Acta Chir Belg. 2013 Jul-Aug;113(4):245-8. doi: 10.1080/00015458.2013.11680921.

Abstract

Background: Transanal endoscopic microsurgery (TEM), first described by Buess enables a less aggressive approach of benign rectal lesions, or even early rectal cancer in a curative intent.

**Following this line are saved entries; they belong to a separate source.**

-- ==== Sys2Proof/Machine/Operands.lean ====
section
/-! DEFINITION. One core as its instructions see it: the fields of an instruction word (R236,
R237), the registers of an item's context (R225), pointers (R242 to R246), the address map and
the protection of data accesses (R226, R241, R258 to R260), and the frame in which every
instruction runs, with the order of its checks (R262, R263) and the end of a loop body
(R255). -/

namespace Sys2Proof.Machine

open Sys2Proof

/-! ## Instruction words -/

/-- OP of an instruction word (R236). -/
def cwOp (w : Nat) : Nat := bits w 56 8
/-- D. -/
def cwD (w : Nat) : Nat := bits w 51 5
/-- A. -/
def cwA (w : Nat) : Nat := bits w 46 5
/-- B. -/
def cwB (w : Nat) : Nat := bits w 41 5
/-- C. -/
def cwC (w : Nat) : Nat := bits w 36 5
/-- OPT. -/
def cwOpt (w : Nat) : Nat := bits w 32 4
/-- IMM. -/
def cwImm (w : Nat) : Nat := bits w 0 32

/-- An instruction word from its fields (R236). -/
def cwEncode (op d a b c opt imm : Nat) : Nat :=
  op * 2 ^ 56 + d * 2 ^ 51 + a * 2 ^ 46 + b * 2 ^ 41 + c * 2 ^ 36 + opt * 2 ^ 32 + imm

/-- The OPs of the instruction table (R238). -/
def coreOps : List Nat :=
  [0x01, 0x02, 0x03, 0x04, 0x05, 0x06, 0x07, 0x08, 0x09, 0x0A, 0x0B, 0x0C, 0x0D, 0x0E,
   0x10, 0x11, 0x12, 0x13, 0x14, 0x15, 0x16, 0x17, 0x18,
   0x20, 0x21, 0x22, 0x23, 0x24, 0x25, 0x26, 0x27, 0x28, 0x29, 0x2A] ++
  [0x30, 0x31, 0x32, 0x38, 0x39, 0x3A, 0x3B, 0x3C,
   0x40, 0x41, 0x42, 0x43, 0x44, 0x45, 0x46, 0x47, 0x48, 0x49, 0x4A, 0x4B, 0x4C,
   0x50, 0x51, 0x52, 0x58, 0x59, 0x60, 0x61, 0x62, 0x63, 0x68, 0x69, 0x6A, 0x6B, 0x6E, 0x7F]

/-! ## Registers of a context -/

/-- Register gN. -/
def Ctx.rg (x : Ctx) (n : Nat) : Nat := (sget x.g 0 n).toNat

/-- Register gN written, modulo 2^32. -/
def Ctx.wg (x : Ctx) (n v : Nat) : Ctx := { x with g := sput x.g 0 n (BitVec.ofNat 32 v) }

/-- Register vN. -/
def Ctx.rv (x : Ctx) (n : Nat) : Nat := (sget x.v 0 n).toNat

/-- Register vN written. -/
def Ctx.wv (x : Ctx) (n v : Nat) : Ctx := { x with v := sput x.v 0 n (BitVec.ofNat 128 v) }

/-- Lane l of accumulator vaN, signed; the file keeps it under 8 n + l. -/
def Ctx.rva (x : Ctx) (n l : Nat) : Int := (sget x.va 0 (8 * n + l)).toInt

/-- Lane l of accumulator vaN written modulo 2^40. -/
def Ctx.wva (x : Ctx) (n l : Nat) (v : Int) : Ctx :=
  { x with va := sput x.va 0 (8 * n + l) (BitVec.ofInt 40 v) }

/-- Accumulator saN, signed. -/
def Ctx.rsa (x : Ctx) (n : Nat) : Int := (sget x.sa 0 n).toInt

/-- Accumulator saN written modulo 2^72. -/
def Ctx.wsa (x : Ctx) (n : Nat) (v : Int) : Ctx :=
  { x with sa := sput x.sa 0 n (BitVec.ofInt 72 v) }

/-- Pointer pN. -/
def Ctx.rp (x : Ctx) (n : Nat) : Ptr := sget x.p {} n

/-- Pointer pN written. -/
def Ctx.wp (x : Ctx) (n : Nat) (p : Ptr) : Ctx := { x with p := sput x.p {} n p }

/-- Bit i of STATUS. -/
def Ctx.st (x : Ctx) (i : Nat) : Bool := bit x.status.toNat i

/-- Bit i of STATUS set or cleared. -/
def Ctx.setSt (x : Ctx) (i : Nat) (b : Bool) : Ctx :=
  { x with status := BitVec.ofNat 32 (setBit x.status.toNat i b) }

/-- A sticky bit of STATUS: set where b holds, else as it was. -/
def Ctx.stick (x : Ctx) (i : Nat) (b : Bool) : Ctx := if b then x.setSt i true else x

/-- STATUS.NONE (R235). -/
def stNone : Nat := 4
/-- STATUS.SAT. -/
def stSat : Nat := 8
/-- STATUS.AOV. -/
def stAov : Nat := 9
/-- STATUS.CIRC_FOLD. -/
def stFold : Nat := 10
/-- STATUS.BREV_NP. -/
def stBrev : Nat := 11

/-! ## Pointers -/

/-- Number of a pointer operand field (R236). -/
def ptrNo (f : Nat) : Nat := bits f 0 3

/-- U of a pointer operand field. -/
def ptrU (f : Nat) : Bool := bit f 3

/-- A pointer operand field is legal: bit 4 is 0 and the pointer's MODE is not 0b11 (R237,
R242). -/
def ptrOk (x : Ctx) (f : Nat) : Bool := !bit f 4 && decide ((x.rp (ptrNo f)).mode ≠ 3)

/-- Address of an access of a size through a pointer (R242). -/
def Ptr.at' (p : Ptr) (size : Nat) : Nat :=
  (p.base + (if p.mode = 2 then p.ofs * size else p.ofs)) % 2 ^ 32

/-- Runs of an access of k bytes that goes round a buffer of LEN bytes, from offset o. -/
def wrapRuns (base len : Nat) : Nat → Nat → Nat → List (Nat × Nat)
  | 0, _, _ => []
  | fuel + 1, o, k =>
    if k = 0 then []
    else
      let n := min k (len - o)
      ((base + o) % 2 ^ 32, n) :: wrapRuns base len fuel 0 (k - n)

/-- The bytes of a vector access of k bytes as runs of addresses (R244); a pointer whose OFS is
not below LEN is used as it stands (R245). -/
def Ptr.runs (p : Ptr) (k : Nat) : List (Nat × Nat) :=
  if p.mode = 1 && p.ofs < p.len then wrapRuns p.base p.len (k + 1) p.ofs k
  else [(p.at' 16, k)]

/-- 2^n for some n of at least 1: the n, for the 24 bits of LEN. -/
def log2? (n : Nat) : Option Nat := (List.range 24).find? (fun i => i ≥ 1 && n = 2 ^ i)

/-- A pointer's update (R242, R243, R245): the pointer, and whether CIRC_FOLD and BREV_NP
set. -/
def Ptr.upd (p : Ptr) : Ptr × Bool × Bool :=
  let st := sx 16 p.step
  let fold := decide (p.mode ≠ 0) && decide (p.len ≠ 0) && decide (p.ofs ≥ p.len)
  let o := if fold then p.ofs % p.len else p.ofs
  let lin := us 24 ((o : Int) + st)
  let modu := if p.len = 0 then lin else (((o : Int) + st) % (p.len : Int)).toNat
  match p.mode with
  | 0 => ({ p with ofs := lin }, false, false)
  | 2 =>
    match log2? p.len with
    | some n =>
      let o' := bitrev n ((bitrev n o + bitrev n (us n st)) % 2 ^ n)
      ({ p with ofs := o' }, fold, false)
    | none => ({ p with ofs := modu }, fold, true)
  | _ => ({ p with ofs := modu }, fold, false)

/-- Pointer pN updated, with its flags. -/
def Ctx.ptrUpd (x : Ctx) (n : Nat) : Ctx :=
  let (p, f, b) := (x.rp n).upd
  ((x.wp n p).stick stFold f).stick stBrev b

/-- The update of a pointer operand, made only where its U is 1. -/
def Ctx.ptrAfter (x : Ctx) (f : Nat) : Ctx := if ptrU f then x.ptrUpd (ptrNo f) else x

/-! ## The data address map and its protection -/

/-- The address lies in R226's map, and the BAR0 map does not leave it empty. -/
def coreMapped (a : Nat) : Bool :=
  inOwn a || (0x01000000 ≤ a && a < 0x03000000) || a / 0x10000 < 15 ||
    (0x100000 ≤ a && a < 0x100000 + 0x1000 * Config.lanes) ||
    (0x200000 ≤ a && a < 0x200000 + 0x2000 * Config.strings)

/-- No region opens this address for a read, or with `wr` for a write (R260). -/
def coreBarred (wr : Bool) (a : Nat) : Bool :=
  (wr && a < 0x100000 && ([0, 2, 7, 13, 14] : List Nat).contains (a / 0x10000)) ||
    (0x02400000 ≤ a && a < 0x02800000) ||
    ((inOwn a || (0x02000000 ≤ a && a < 0x02400000)) && a % 0x40000 ≥ 0x3DC00)

/-- One enabled region covers every byte of the runs of an access and grants the kind (R259,
R369). -/
def State.regionOk (s : State) (c : Nat) (wr : Bool) (rs : List (Nat × Nat)) : Bool :=
  (List.range 16).any (fun i =>
    s.on (F.MEM_PR_ATTR_EN c i) &&
      (if wr then s.on (F.MEM_PR_ATTR_WR c i) else s.on (F.MEM_PR_ATTR_RD c i)) &&
      rs.all (fun r => decide (s.get (F.MEM_PR_BASE_GRAN c i) * 64 ≤ r.1) &&
        decide (r.1 + r.2 ≤ s.get (F.MEM_PR_LIMIT_GRAN c i) * 64 + 64)))

/-- First addresses of the 1 KiB granules that [a, a + k) touches, the map's finest grain. -/
def granules (a k : Nat) : List Nat :=
  (List.range ((a + k - 1) / 0x400 - a / 0x400 + 1)).map (fun i => (a / 0x400 + i) * 0x400)

/-- The first of UNMAPPED and PROT that an access meets, all of its runs taken together (R263).
With `own`, it must lie in the own data memory (R241). -/
def State.coreAccess (s : State) (c : Nat) (wr own : Bool) (rs : List (Nat × Nat)) :
    Option Exc :=
  let all (p : Nat → Bool) : Bool := rs.all (fun r => (granules r.1 r.2).all p)
  if !all coreMapped then some .unmapped
  else if (own && !all inOwn) || !all (fun a => !coreBarred wr a) then some .prot
  else if all inOwn then none
  else if s.regionOk c wr rs then none
  else some .prot

/-! ## Bytes of data -/

/-- n words read from a 4-byte aligned place of the BAR0 map by core c: the bytes before the
first bad word, and whether one was bad. -/
def State.coreWords (s : State) (c a : Nat) : Nat → Bytes × Bool × State
  | 0 => ([], false, s)
  | n + 1 =>
    let (d, bad, s) := s.busR a (1 + c) c
    if bad then ([], true, s)
    else
      let (r, b, s) := State.coreWords s c (a + 4) n
      (toLE 4 d ++ r, b, s)

/-- k bytes read from a core data address. -/
def State.coreRd (s : State) (c a k : Nat) : Bytes × Bool × State :=
  let o := coreOfs c a
  let (b, bad, s) := s.coreWords c (o / 4 * 4) ((o + k + 3) / 4 - o / 4)
  ((b.drop (o % 4)).take k, bad, s)

/-- The bytes of an access by runs. -/
def State.coreRdRuns (s : State) (c : Nat) : List (Nat × Nat) → Bytes × Bool × State
  | [] => ([], false, s)
  | (a, k) :: r =>
    let (b, bad, s) := s.coreRd c a k
    if bad then (b, true, s)
    else
      let (t, bad, s) := State.coreRdRuns s c r
      (b ++ t, bad, s)

/-- The mask of the bytes [lo, lo + k) of a word. -/
def byteMask (lo k : Nat) : Nat := (2 ^ (8 * k) - 1) <<< (8 * lo)

/-- The bytes of a word at a 4-byte aligned place of the BAR0 map written by core c. -/
def State.coreWrWord (s : State) (c a mask v : Nat) : State :=
  if a < 0x01000000 then s.busW { a := a, mask := mask, data := v, org := 1 + c, via := .direct }
  else if s.inCt a then s.ctWrite a mask v c
  else if s.inDt a then s.dtWrite a mask v c
  else match memClass a with
    | some 0 | some 1 => (s.mergeWr a mask v c).2
    | _ => s

/-- A store writes part of a word of memory: part of it is stored, and the word takes it (R160,
R199, R364). -/
def State.wordPart (s : State) (a mask : Nat) : Bool :=
  if s.inCt a then (a - s.ctAt 0) % 128 = 0x0C && mask ≠ 0xFFFFFFFF
  else if s.inDt a then (a - s.dtAt 0) % 8 = 0 && mask &&& 0xFF ≠ 0
  else mask ≠ 0xFFFFFFFF && (memClass a = some 0 || memClass a = some 1)

/-- A store of part of a word of memory reads the word first (R364). -/
def State.partRead (s : State) (c a mask : Nat) : Bool × State :=
  if s.wordPart a mask then
    let (_, bad, s) := s.eccRdF a c
    (bad, s)
  else (false, s)

/-- A store of bytes cut into the words it reaches: place, mask and data of each. -/
def storeWords : Nat → Nat → Bytes → List (Nat × Nat × Nat)
  | 0, _, _ => []
  | fuel + 1, o, b =>
    if b.isEmpty then []
    else
      let n := min b.length (4 - o % 4)
      (o / 4 * 4, byteMask (o % 4) n, leNat (b.take n) <<< (8 * (o % 4))) ::
        storeWords fuel (o + n) (b.drop n)

/-- The words of a store by runs. -/
def storeRuns (c : Nat) : List (Nat × Nat) → Bytes → List (Nat × Nat × Nat)
  | [], _ => []
  | (a, k) :: r, b => storeWords (k + 1) (coreOfs c a) (b.take k) ++ storeRuns c r (b.drop k)

/-- A store is performed whole, or not at all where a word it must read first is bad (R262,
R364). -/
def State.coreStore (s : State) (c : Nat) (ws : List (Nat × Nat × Nat)) : Bool × State :=
  let (bad, s) := ws.foldl (fun (t : Bool × State) w =>
    let (b, u) := t.2.partRead c w.1 w.2.1
    (t.1 || b, u)) (false, s)
  if bad then (true, s)
  else (false, ws.foldl (fun t w => t.coreWrWord c w.1 w.2.1 w.2.2) s)

/-! ## Running one instruction -/

/-- How an instruction ends: it completes and the program counter advances, it completes with
a program counter of its own, it waits and is issued again, the item ends with a result word, or
it raises an exception with its operand and address (R262). -/
inductive CoreEnd
  | done (s : State) (x : Ctx)
  | jump (s : State) (x : Ctx)
  | stall
  | fin (s : State) (result : Nat)
  | exc (s : State) (e : Exc) (opnd addr : Nat)

/-- The program counter after an instruction that completes without a taken branch: the end of
a loop body starts the next pass or leaves the loop (R254, R255). -/
def loopNext (pc : Nat) : List LoopF → Nat × List LoopF
  | [] => (pc + 8, [])
  | l :: r =>
    if l.last = pc then
      if l.left > 1 then (l.first, { l with left := l.left - 1 } :: r) else loopNext pc r
    else (pc + 8, l :: r)

/-- The context of core c's running item replaced. -/
def State.setCtx (s : State) (c : Nat) (x : Ctx) : State :=
  let y := s.core c
  match y.stack with
  | [] => s
  | r :: rest => s.setCore c { y with stack := { r with ctx := x } :: rest }

/-- An instruction's end carried out; `s0` is the state before its issue. -/
def State.coreEnd (s0 : State) (c : Nat) : CoreEnd → State
  | .done s x =>
    let (pc, ls) := loopNext x.pc x.loops
    s.setCtx c { x with pc := pc, loops := ls }
  | .jump s x => s.setCtx c x
  | .stall => s0
  | .fin s v => s.itemEnd c 0 v
  | .exc s e opnd addr => s.coreExc c e opnd addr

/-- A core can issue: it has an item, neither saves nor restores, and the device runs cores
(R274, R277). -/
def State.coreIssues (s : State) (c : Nat) : Option Ctx :=
  match (s.core c).stack with
  | r :: _ => if (s.core c).phase = .run && s.accepting then some r.ctx else none
  | [] => none

/-- The instruction word at a program counter: fetch faults first (R263), then the word. -/
def State.coreFetch (s : State) (c pc : Nat) : Except Exc Nat × State :=
  if pc % 8 ≠ 0 || pc > 0xFFF8 then (.error .badpc, s)
  else
    let (b, bad, s) := s.eccRds (instrBase c + pc) c 2
    match bad with
    | some _ => (.error .iecc, s)
    | none => (.ok (leNat b), s)

/-- The event "core c issues an instruction whose OP meets `isOp`". The checks go in the order of
R263; the event does nothing where the core cannot issue or its next instruction is another. -/
def State.coreRun (s : State) (c : Nat) (isOp : Nat → Bool) (legal : Nat → Ctx → Bool)
    (f : State → Nat → Ctx → CoreEnd) : State :=
  match s.coreIssues c with
  | none => s
  | some x =>
    match s.coreFetch c x.pc with
    | (.error e, t) => t.coreExc c e 0 0
    | (.ok w, t) =>
      if !isOp (cwOp w) then s
      else if !legal w x then t.coreExc c .illegal 0 0
      else s.coreEnd c (f t w x)

/-- One OP of the table. -/
def State.coreOp (s : State) (c op : Nat) (legal : Nat → Ctx → Bool)
    (f : State → Nat → Ctx → CoreEnd) : State := s.coreRun c (fun o => decide (o = op)) legal f

/-! ## Field rules (R236, R237) -/

/-- Format R: IMM is 0; OPT is 0. -/
def fmtR (w : Nat) : Bool := cwImm w = 0 && cwOpt w = 0
/-- Format I with OPT 0: B and C are 0. -/
def fmtI (w : Nat) : Bool := cwB w = 0 && cwC w = 0 && cwOpt w = 0
/-- Formats R and I of ADD to MOV: OPT bit 0 says which. -/
def fmtRI (w : Nat) : Bool :=
  if cwOpt w = 0 then cwImm w = 0
  else if cwOpt w = 1 then cwB w = 0 && cwC w = 0
  else false
/-- Format M with no IMM: C and IMM are 0. -/
def fmtM (w : Nat) : Bool := cwC w = 0 && cwImm w = 0
/-- Format J: B, C and OPT are 0. -/
def fmtJ (w : Nat) : Bool := cwB w = 0 && cwC w = 0 && cwOpt w = 0
/-- OPT of a scalar load or store: a size that the table defines and S
(notes/assumptions/61.md). -/
def optSize (w : Nat) : Bool := cwOpt w < 8 && cwOpt w % 4 ≠ 3
/-- Bytes of a scalar access. -/
def accSize (w : Nat) : Nat := if cwOpt w % 4 = 0 then 4 else if cwOpt w % 4 = 1 then 2 else 1

end Sys2Proof.Machine
end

Materials and methods: The SILS Port, initially designed for laparoscopic surgery, was successfully used for 20 TEM procedures in 16 patients. Local resection was sufficient in 15 procedures (benign tumours or pT1) out of 20, whereas 5 TEM operations required additional surgery: 3 rectal resections (pT1Nx, pT1sm3Nx and pT2N1) and 1 TEM revision (1 patient refused the rectal resection (pT1Nx). Postoperative complications following Dindo-Clavien were: grade II in 4 patients (pain: 2; fever: 1; bleeding: 1) and grade IIIb in 2 patients (bleeding). No long-term faecal incontinence was noted.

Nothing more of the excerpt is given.